*** Begin section ***

/-- SER of a valid packet outputs its frame (R163). -/
theorem exec_ser_of_valid {p : Packet} (h : p.valid = true) (s : State) :
    exec (.ser p) s = .next (s.record (.frame (encodeFrame p))) := by
  rw [exec_of_isPure rfl, pureOutput, serialize_of_valid h]
  rfl

/-! ## The feed of a whole frame -/

/-- Header pair, id and legal length byte bring the reset deserializer to the payload (R132 to R135). -/
theorem rxFeed_frame_head {id len : Byte} {r : Fin 64} (hl : legalLength len = true)
    (hr : r.val + 1 = len.toNat) :
    rxFeed [0xFF, 0xFF, id, len] Deser.reset =
      some ({ st := .waitPayload, buf := [id, len], rem := r }, []) := by
  rw [rxFeed_cons_of_step (rxStep_of_waitHeader1 0xFF rfl), rxFeed_cons_of_step (rxStep_of_waitHeader2 0xFF rfl),
    rxFeed_cons_of_step (rxStep_of_waitId id rfl), rxFeed_cons_of_step (rxStep_of_waitLength_legal rfl hl hr)]
  rfl

/-- As many payload bytes as the counter says bring the deserializer to the checksum (R136). -/
theorem rxFeed_payload {payload : List Byte} (hne : payload ≠ []) (buf : List Byte) {r : Fin 64}
    (hr : r.val = payload.length) :
    rxFeed payload { st := .waitPayload, buf := buf, rem := r } =
      some ({ st := .waitChecksum, buf := buf ++ payload, rem := 0 }, []) := by
  induction payload generalizing buf r with
  | nil => exact absurd rfl hne
  | cons b rest ih =>
    rw [List.length_cons] at hr
    have hlt : rest.length < 64 := by omega
    rw [rxFeed_cons_of_step (rxStep_of_waitPayload b (r := ⟨rest.length, hlt⟩) rfl hr.symm)]
    rcases rest with _ | ⟨b', rest⟩
    · rfl
    · simp only [List.length_cons, Nat.add_eq_zero_iff, one_ne_zero, and_false, if_false]
      rw [ih (List.cons_ne_nil b' rest) (buf ++ [b]) rfl]
      simp

/-- A whole frame with a legal length byte, fed to the reset deserializer: the packet exactly for the matching checksum
byte, and the reset state after it (R137, R138, R147). -/
theorem rxFeed_frame {id len : Byte} (code c : Byte) {params : List Byte}
    (hl : legalLength len = true) (hp : params.length + 2 = len.toNat) :
    rxFeed ([0xFF, 0xFF, id, len] ++ (code :: params ++ [c])) Deser.reset =
      some (Deser.reset,
        if c = checksum (id :: len :: code :: params) then
          [{ servoId := byteInt id, instruction := byteInt code, params := params.map byteInt }]
        else []) := by
  have hlt : params.length + 1 < 64 := by
    have := (legalLength_iff len).1 hl
    omega
  have hhead := rxFeed_frame_head (id := id) (r := ⟨params.length + 1, hlt⟩) hl hp
  have hpayload := rxFeed_payload (List.cons_ne_nil code params) [id, len] (r := ⟨params.length + 1, hlt⟩) rfl
  have hlast : rxFeed [c] { st := .waitChecksum, buf := id :: len :: code :: params, rem := 0 } = _ :=
    rxFeed_cons_of_step (rxStep_of_waitChecksum c hl hp)
  rw [rxFeed_append_of hhead, rxFeed_append_of hpayload]
  simp only [List.cons_append, List.nil_append, hlast, rxFeed_nil, Option.map_some, List.append_nil]
  split <;> rfl

/-- The frame of a valid packet comes back as the packet (R145). -/
theorem rxFeed_encodeFrame {p : Packet} (h : p.valid = true) :
    rxFeed (encodeFrame p) Deser.reset = some (Deser.reset, [p]) := by
  obtain ⟨hid0, hid, hcode, hcount, hparams⟩ := (Packet.valid_iff p).1 h
  have hlen : (toByte (frameLen p)).toNat = p.params.length + 2 := by
    simp only [toByte, frameLen, BitVec.toNat_ofInt]
    omega
  have hlegal : legalLength (toByte (frameLen p)) = true := by
    rw [legalLength_iff]
    omega
  have hfeed := rxFeed_frame (id := toByte p.servoId) (toByte p.instruction) (checksum (coveredOf p))
    (params := p.params.map toByte) hlegal (by rw [hlen, List.length_map])
  rw [coveredOf, if_pos rfl, byteInt_toByte_of_isByte ((isByte_iff _).2 ⟨hid0, by omega⟩),
    byteInt_toByte_of_isByte hcode, map_byteInt_toByte hparams] at hfeed
  exact hfeed

/-! ## The obligations -/

/-- Settles O25: SER outputs `encodeFrame p`, which `rxFeed_encodeFrame` takes back to `p`. -/
theorem serializedPacketComesBack : Obligations.SerializedPacketComesBack := by
  intro p s hp hrx
  exact ⟨encodeFrame p, exec_ser_of_valid hp s, exec_rxFeed_of_feed_returns hrx (rxFeed_encodeFrame hp)⟩

/-- Settles O26: the first frame leaves the reset state (R131), from which the second comes back too. -/
theorem backToBackFramesComeBack : Obligations.BackToBackFramesComeBack := by
  intro p q s hp hq hrx
  have hfeed : rxFeed (encodeFrame p ++ encodeFrame q) Deser.reset = some (Deser.reset, [p, q]) := by
    rw [rxFeed_append_of (rxFeed_encodeFrame hp), rxFeed_encodeFrame hq]
    rfl
  exact ⟨encodeFrame p, encodeFrame q, exec_ser_of_valid hp s, exec_ser_of_valid hq s,
    exec_rxFeed_of_feed_returns hrx hfeed⟩

/-- Settles O16: the row of R137 in the machine, the output following the comparison with the checksum. -/
theorem waitChecksumEmitsOrDrops : Obligations.WaitChecksumEmitsOrDrops := by
  intro b id len code params s hrx hl1 hl2 hp
  have hstep := rxStep_of_waitChecksum b (id := id) (code := code) ((legalLength_iff len).2 ⟨hl1, hl2⟩) hp
  rw [← hrx] at hstep
  rw [exec_rxByte_of_step hstep]
  split <;> rfl

/-- Settles O11, by the row of R132. -/
theorem waitHeader1SeeksTheHeaderByte : Obligations.WaitHeader1SeeksTheHeaderByte :=
  fun b _ hst => exec_rxByte_of_step (rxStep_of_waitHeader1 b hst)

/-- Settles O12, by the row of R133. -/
theorem waitHeader2NeedsASecondHeaderByte : Obligations.WaitHeader2NeedsASecondHeaderByte :=
  fun b _ hst => exec_rxByte_of_step (rxStep_of_waitHeader2 b hst)

/-- Settles O13, by the row of R134. -/
theorem waitIdCapturesAnyByte : Obligations.WaitIdCapturesAnyByte :=
  fun b _ hst => exec_rxByte_of_step (rxStep_of_waitId b hst)

/-- Settles O14, by the two rows of R135; the counter `b - 1` fits because `b` is at most 64. -/
theorem waitLengthBoundsTheFrame : Obligations.WaitLengthBoundsTheFrame := by
  intro b s hst
  refine ⟨fun ⟨hb1, hb2⟩ => ?legal, fun hb => ?illegal⟩
  case legal =>
    exact ⟨⟨b.toNat - 1, by omega⟩, rfl, exec_rxByte_of_step
      (rxStep_of_waitLength_legal hst ((legalLength_iff b).2 ⟨hb1, hb2⟩) (by simp only; omega))⟩
  case illegal =>
    exact exec_rxByte_of_step (rxStep_of_waitLength_illegal hst ((legalLength_false_iff b).2 hb))

/-- Settles O22: RX.RESET is `abort()` in every state, and a pure operation only records its output. -/
theorem rxResetEmptiesFromAnyState : Obligations.RxResetEmptiesFromAnyState := by
  refine ⟨fun _ => rfl, fun i s t hi h => ?pure⟩
  case pure =>
    rw [exec_of_isPure hi] at h
    cases h
    rfl

end Sys2Proof.Machine
end

section
/-! The frame serializer (42_serializer.md): what SER makes of a packet whose fields are given as bytes. -/

namespace Sys2Proof.Machine

/-- A natural number keeps its low eight bits. -/
@[simp] theorem toByte_natCast (n : Nat) : toByte (n : Int) = BitVec.ofNat 8 n :=
  BitVec.ofInt_natCast 8 n

/-- Parameters given as bytes are in the range of R161 check 4. -/
theorem all_isByte_map_byteInt (bs : List Byte) : (bs.map byteInt).all isByte = true := by
  simp only [List.all_map, List.all_eq_true, Function.comp_apply, isByte_byteInt, implies_true]

/-- Parameters given as bytes stand on the wire as they are. -/
@[simp] theorem map_toByte_map_byteInt (bs : List Byte) : (bs.map byteInt).map toByte = bs := by
  rw [List.map_map]
  exact List.map_id'' toByte_byteInt bs

/-- Of the checks of R161 only the id and the parameter count are left to a packet of bytes. -/
theorem Packet.valid_of_bytes {id : Byte} (code : Byte) {params : List Byte} (hid : id.toNat ≤ 254)
    (hcount : params.length ≤ 60) :
    Packet.valid { servoId := byteInt id, instruction := byteInt code, params := params.map byteInt } = true := by
  obtain ⟨hid0, -⟩ := (isByte_iff _).1 (isByte_byteInt id)
  have hid254 : byteInt id ≤ 254 := Int.ofNat_le.2 hid
  exact (Packet.valid_iff _).2
    ⟨hid0, hid254, isByte_byteInt code, by rwa [List.length_map], all_isByte_map_byteInt params⟩

/-- R163: the frame of a packet of bytes, the length byte being `len(params) + 2` (R82). -/
theorem encodeFrame_of_bytes (id code : Byte) (params : List Byte) :
    encodeFrame { servoId := byteInt id, instruction := byteInt code, params := params.map byteInt } =
      [0xFF, 0xFF, id, BitVec.ofNat 8 (params.length + 2), code] ++ params ++
        [checksum (id :: BitVec.ofNat 8 (params.length + 2) :: code :: params)] := by
  have hcovered : coveredOf { servoId := byteInt id, instruction := byteInt code, params := params.map byteInt } =
      id :: BitVec.ofNat 8 (params.length + 2) :: code :: params := by
    simp only [coveredOf, frameLen, List.length_map, toByte_byteInt, toByte_natCast, map_toByte_map_byteInt]
  rw [encodeFrame, hcovered]
  rfl

/-- Settles O38: a packet of bytes within the bounds is valid, and SER outputs its frame (R163). -/
theorem serEncodesValidPackets : Obligations.SerEncodesValidPackets := by
  intro id code params s hid hcount
  have hser := exec_ser_of_valid (Packet.valid_of_bytes code hid hcount) s
  rwa [encodeFrame_of_bytes] at hser

end Sys2Proof.Machine
end

section
/-! The command encoder (43_command_encoder.md): the packets of register access. -/

namespace Sys2Proof.Machine

/-- R186: code 2, and the operands as the parameters, whatever their values (R185). -/
theorem readPacket_eq (id addr size : Int) :
    readPacket id addr size = { servoId := id, instruction := 2, params := [addr, size] } := rfl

*** End section ***

WORK TO COMPLETE: In the material above, show every line where the word "hfeed" turns up.

TASK SOLUTION:
  have hfeed := rxFeed_frame (id := toByte p.servoId) (toByte p.instruction) (checksum (coveredOf p))
    byteInt_toByte_of_isByte hcode, map_byteInt_toByte hparams] at hfeed
  exact hfeed
  have hfeed : rxFeed (encodeFrame p ++ encodeFrame q) Deser.reset = some (Deser.reset, [p, q]) := by
    exec_rxFeed_of_feed_returns hrx hfeed⟩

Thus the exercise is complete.